» Collection entries:
- Opening Delimiter -
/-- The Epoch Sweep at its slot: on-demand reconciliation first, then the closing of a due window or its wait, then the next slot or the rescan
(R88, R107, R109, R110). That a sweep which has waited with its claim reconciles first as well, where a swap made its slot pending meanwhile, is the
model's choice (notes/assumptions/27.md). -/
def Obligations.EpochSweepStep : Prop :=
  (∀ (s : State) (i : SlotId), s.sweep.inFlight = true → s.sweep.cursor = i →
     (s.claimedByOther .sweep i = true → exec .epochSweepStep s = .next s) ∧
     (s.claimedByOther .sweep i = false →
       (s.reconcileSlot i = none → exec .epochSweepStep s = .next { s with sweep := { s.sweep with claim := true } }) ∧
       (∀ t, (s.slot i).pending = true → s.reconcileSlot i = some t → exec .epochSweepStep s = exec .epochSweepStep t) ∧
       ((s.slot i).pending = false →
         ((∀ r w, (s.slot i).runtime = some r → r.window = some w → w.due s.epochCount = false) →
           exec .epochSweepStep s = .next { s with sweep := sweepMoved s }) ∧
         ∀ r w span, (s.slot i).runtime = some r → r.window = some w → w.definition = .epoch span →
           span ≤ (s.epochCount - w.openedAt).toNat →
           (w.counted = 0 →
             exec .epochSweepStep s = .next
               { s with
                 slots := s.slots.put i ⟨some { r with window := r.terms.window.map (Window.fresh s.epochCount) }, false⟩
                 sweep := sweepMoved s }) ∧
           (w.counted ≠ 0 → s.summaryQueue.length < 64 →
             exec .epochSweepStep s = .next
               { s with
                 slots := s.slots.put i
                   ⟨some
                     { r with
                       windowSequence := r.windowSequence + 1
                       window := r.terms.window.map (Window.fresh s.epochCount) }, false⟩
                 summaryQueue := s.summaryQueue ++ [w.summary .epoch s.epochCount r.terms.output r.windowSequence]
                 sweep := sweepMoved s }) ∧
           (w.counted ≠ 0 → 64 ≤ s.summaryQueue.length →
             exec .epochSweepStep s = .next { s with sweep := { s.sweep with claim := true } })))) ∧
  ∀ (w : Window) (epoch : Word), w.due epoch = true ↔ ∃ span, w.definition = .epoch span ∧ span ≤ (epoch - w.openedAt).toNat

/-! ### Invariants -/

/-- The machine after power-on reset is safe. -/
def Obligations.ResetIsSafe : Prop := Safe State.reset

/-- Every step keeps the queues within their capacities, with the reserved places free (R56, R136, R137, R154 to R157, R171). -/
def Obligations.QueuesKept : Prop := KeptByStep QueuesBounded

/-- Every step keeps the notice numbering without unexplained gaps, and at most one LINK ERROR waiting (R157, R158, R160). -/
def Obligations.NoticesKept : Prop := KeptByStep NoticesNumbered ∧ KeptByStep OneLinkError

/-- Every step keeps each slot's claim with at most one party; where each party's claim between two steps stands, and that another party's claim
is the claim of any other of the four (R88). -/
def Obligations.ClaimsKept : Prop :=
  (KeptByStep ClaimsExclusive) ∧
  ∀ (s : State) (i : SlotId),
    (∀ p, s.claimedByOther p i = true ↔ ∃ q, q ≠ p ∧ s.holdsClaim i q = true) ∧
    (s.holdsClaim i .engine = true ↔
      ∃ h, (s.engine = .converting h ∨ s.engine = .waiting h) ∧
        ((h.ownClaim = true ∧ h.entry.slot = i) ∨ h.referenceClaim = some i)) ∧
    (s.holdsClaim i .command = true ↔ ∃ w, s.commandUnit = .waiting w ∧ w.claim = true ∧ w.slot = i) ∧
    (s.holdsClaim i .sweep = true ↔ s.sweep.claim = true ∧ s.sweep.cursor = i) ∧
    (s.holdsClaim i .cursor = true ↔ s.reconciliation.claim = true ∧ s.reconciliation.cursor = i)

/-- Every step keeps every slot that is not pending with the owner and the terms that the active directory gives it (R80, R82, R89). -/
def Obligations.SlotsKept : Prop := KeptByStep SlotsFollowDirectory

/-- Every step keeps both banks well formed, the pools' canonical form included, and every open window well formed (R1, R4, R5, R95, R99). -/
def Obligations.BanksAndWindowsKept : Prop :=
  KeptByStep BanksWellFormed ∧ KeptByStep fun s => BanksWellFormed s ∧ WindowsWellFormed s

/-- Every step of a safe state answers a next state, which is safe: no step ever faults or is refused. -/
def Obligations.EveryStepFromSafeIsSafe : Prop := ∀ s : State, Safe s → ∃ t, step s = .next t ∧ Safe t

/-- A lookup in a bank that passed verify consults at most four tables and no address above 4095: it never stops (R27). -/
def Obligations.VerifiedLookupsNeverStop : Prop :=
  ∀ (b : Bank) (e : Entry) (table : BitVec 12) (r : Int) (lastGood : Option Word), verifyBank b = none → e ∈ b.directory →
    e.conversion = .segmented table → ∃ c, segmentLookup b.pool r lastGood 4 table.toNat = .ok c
- Closing Delimiter -
- Opening Delimiter -
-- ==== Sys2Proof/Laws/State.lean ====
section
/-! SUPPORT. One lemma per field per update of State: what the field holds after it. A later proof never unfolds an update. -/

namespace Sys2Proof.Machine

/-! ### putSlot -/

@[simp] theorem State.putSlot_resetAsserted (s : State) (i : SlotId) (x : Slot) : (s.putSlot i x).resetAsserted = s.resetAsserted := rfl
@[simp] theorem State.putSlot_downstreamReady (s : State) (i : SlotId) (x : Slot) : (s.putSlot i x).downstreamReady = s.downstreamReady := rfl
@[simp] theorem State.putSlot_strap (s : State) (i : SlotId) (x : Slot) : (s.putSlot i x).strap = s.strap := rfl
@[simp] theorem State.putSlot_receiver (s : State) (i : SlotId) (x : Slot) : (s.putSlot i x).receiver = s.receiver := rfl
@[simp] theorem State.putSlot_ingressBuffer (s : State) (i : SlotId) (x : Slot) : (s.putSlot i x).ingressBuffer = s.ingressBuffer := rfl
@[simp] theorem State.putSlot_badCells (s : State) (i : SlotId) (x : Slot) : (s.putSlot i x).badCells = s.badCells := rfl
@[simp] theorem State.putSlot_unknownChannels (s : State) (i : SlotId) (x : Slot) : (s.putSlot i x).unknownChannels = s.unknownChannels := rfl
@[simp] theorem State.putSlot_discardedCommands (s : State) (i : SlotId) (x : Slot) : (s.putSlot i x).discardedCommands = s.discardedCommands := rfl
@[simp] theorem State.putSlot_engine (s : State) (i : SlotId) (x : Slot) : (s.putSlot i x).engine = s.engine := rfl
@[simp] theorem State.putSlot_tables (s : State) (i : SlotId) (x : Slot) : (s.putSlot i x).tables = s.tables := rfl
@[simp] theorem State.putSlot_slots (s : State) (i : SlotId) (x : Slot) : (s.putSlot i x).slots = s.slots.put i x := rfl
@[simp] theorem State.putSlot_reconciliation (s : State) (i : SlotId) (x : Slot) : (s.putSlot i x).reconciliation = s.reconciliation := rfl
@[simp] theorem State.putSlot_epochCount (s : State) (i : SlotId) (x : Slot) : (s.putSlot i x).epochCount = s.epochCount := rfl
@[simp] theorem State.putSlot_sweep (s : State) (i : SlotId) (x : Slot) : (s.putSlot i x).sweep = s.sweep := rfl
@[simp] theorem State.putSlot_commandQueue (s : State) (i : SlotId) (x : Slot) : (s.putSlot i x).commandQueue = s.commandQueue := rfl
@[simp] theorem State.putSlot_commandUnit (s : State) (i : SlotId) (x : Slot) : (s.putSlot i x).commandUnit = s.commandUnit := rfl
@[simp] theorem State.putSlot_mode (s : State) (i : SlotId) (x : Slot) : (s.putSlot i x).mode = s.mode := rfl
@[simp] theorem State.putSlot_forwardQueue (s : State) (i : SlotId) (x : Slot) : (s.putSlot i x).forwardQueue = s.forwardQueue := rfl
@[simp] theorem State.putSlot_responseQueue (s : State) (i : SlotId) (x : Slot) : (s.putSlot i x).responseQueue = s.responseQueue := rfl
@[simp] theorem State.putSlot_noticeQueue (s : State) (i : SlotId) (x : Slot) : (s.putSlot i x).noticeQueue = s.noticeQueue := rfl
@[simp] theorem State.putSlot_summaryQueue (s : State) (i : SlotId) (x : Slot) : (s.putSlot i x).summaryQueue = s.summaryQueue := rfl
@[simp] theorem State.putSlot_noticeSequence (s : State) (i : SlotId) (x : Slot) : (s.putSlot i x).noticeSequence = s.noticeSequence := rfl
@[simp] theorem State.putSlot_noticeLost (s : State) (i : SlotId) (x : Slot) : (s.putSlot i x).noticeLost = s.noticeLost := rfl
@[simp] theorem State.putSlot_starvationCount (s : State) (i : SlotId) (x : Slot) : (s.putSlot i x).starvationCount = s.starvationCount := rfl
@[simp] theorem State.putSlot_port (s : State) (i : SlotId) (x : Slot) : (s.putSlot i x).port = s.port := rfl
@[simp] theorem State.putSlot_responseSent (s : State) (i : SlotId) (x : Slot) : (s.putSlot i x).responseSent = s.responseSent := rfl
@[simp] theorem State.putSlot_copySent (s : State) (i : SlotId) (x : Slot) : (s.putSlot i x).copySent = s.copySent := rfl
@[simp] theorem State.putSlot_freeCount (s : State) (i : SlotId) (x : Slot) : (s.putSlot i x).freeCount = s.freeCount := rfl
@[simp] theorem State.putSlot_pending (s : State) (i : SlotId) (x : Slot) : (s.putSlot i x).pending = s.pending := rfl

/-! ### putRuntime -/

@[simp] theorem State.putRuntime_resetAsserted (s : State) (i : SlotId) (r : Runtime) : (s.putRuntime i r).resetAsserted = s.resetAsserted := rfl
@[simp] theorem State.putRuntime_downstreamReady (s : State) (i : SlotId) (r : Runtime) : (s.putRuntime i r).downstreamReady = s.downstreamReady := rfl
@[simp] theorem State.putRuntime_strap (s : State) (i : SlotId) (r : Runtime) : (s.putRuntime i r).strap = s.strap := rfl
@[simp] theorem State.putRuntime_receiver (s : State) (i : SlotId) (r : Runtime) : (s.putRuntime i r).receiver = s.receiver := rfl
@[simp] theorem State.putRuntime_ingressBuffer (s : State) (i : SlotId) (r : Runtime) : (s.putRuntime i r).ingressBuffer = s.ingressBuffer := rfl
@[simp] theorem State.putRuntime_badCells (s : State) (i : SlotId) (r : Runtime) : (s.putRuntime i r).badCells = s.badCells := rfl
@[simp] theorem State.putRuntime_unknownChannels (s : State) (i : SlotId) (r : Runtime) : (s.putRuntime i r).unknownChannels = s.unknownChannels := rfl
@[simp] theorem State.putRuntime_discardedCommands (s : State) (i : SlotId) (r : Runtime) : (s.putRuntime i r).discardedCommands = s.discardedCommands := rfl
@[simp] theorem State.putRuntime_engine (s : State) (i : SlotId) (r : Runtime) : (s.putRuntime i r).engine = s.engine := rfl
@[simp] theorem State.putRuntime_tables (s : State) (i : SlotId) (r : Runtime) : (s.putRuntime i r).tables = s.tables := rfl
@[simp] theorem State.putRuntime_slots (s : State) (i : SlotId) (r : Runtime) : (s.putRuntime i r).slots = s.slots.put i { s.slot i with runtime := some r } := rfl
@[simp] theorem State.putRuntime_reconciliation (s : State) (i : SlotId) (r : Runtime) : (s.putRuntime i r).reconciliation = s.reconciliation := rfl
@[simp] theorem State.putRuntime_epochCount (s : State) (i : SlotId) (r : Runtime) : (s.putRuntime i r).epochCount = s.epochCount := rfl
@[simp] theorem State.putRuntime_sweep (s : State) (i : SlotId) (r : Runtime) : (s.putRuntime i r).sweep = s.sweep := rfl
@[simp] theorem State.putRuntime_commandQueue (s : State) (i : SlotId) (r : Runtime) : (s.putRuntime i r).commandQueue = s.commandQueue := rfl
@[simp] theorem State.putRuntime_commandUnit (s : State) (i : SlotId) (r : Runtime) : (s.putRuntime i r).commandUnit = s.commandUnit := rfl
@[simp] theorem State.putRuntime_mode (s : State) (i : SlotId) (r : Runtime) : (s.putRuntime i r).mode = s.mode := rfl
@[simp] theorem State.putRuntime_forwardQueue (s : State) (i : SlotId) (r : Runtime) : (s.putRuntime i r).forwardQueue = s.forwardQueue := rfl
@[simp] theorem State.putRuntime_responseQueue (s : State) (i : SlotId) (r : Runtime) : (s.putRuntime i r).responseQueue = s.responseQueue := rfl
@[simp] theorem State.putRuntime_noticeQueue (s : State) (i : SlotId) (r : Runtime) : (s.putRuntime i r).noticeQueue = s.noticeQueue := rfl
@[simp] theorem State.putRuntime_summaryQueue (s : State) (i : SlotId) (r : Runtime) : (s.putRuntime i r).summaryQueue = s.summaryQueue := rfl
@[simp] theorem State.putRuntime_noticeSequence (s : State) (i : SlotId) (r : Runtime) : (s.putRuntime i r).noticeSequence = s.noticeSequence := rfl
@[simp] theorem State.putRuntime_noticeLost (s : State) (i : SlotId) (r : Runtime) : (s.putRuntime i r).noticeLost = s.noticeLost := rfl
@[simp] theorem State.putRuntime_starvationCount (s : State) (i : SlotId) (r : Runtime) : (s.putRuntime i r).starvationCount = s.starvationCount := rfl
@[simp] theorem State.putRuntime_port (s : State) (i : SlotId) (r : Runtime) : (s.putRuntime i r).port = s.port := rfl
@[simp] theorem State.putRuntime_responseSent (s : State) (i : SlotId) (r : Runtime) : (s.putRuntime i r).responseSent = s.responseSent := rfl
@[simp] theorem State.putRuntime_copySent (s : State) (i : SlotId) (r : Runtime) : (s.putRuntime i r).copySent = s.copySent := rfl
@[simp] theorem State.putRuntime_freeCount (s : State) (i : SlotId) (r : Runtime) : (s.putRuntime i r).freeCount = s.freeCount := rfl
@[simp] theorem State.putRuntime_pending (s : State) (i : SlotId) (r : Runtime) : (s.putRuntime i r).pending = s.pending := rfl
- Closing Delimiter -
» What you will do:
Could you return exactly the lines above from the line with "x).resetAsserted = s.resetAsserted := rfl" to the line with "x).receiver = s.receiver := rfl", both included, and nothing else?

» Written answer:
@[simp] theorem State.putSlot_resetAsserted (s : State) (i : SlotId) (x : Slot) : (s.putSlot i x).resetAsserted = s.resetAsserted := rfl
@[simp] theorem State.putSlot_downstreamReady (s : State) (i : SlotId) (x : Slot) : (s.putSlot i x).downstreamReady = s.downstreamReady := rfl
@[simp] theorem State.putSlot_strap (s : State) (i : SlotId) (x : Slot) : (s.putSlot i x).strap = s.strap := rfl
@[simp] theorem State.putSlot_receiver (s : State) (i : SlotId) (x : Slot) : (s.putSlot i x).receiver = s.receiver := rfl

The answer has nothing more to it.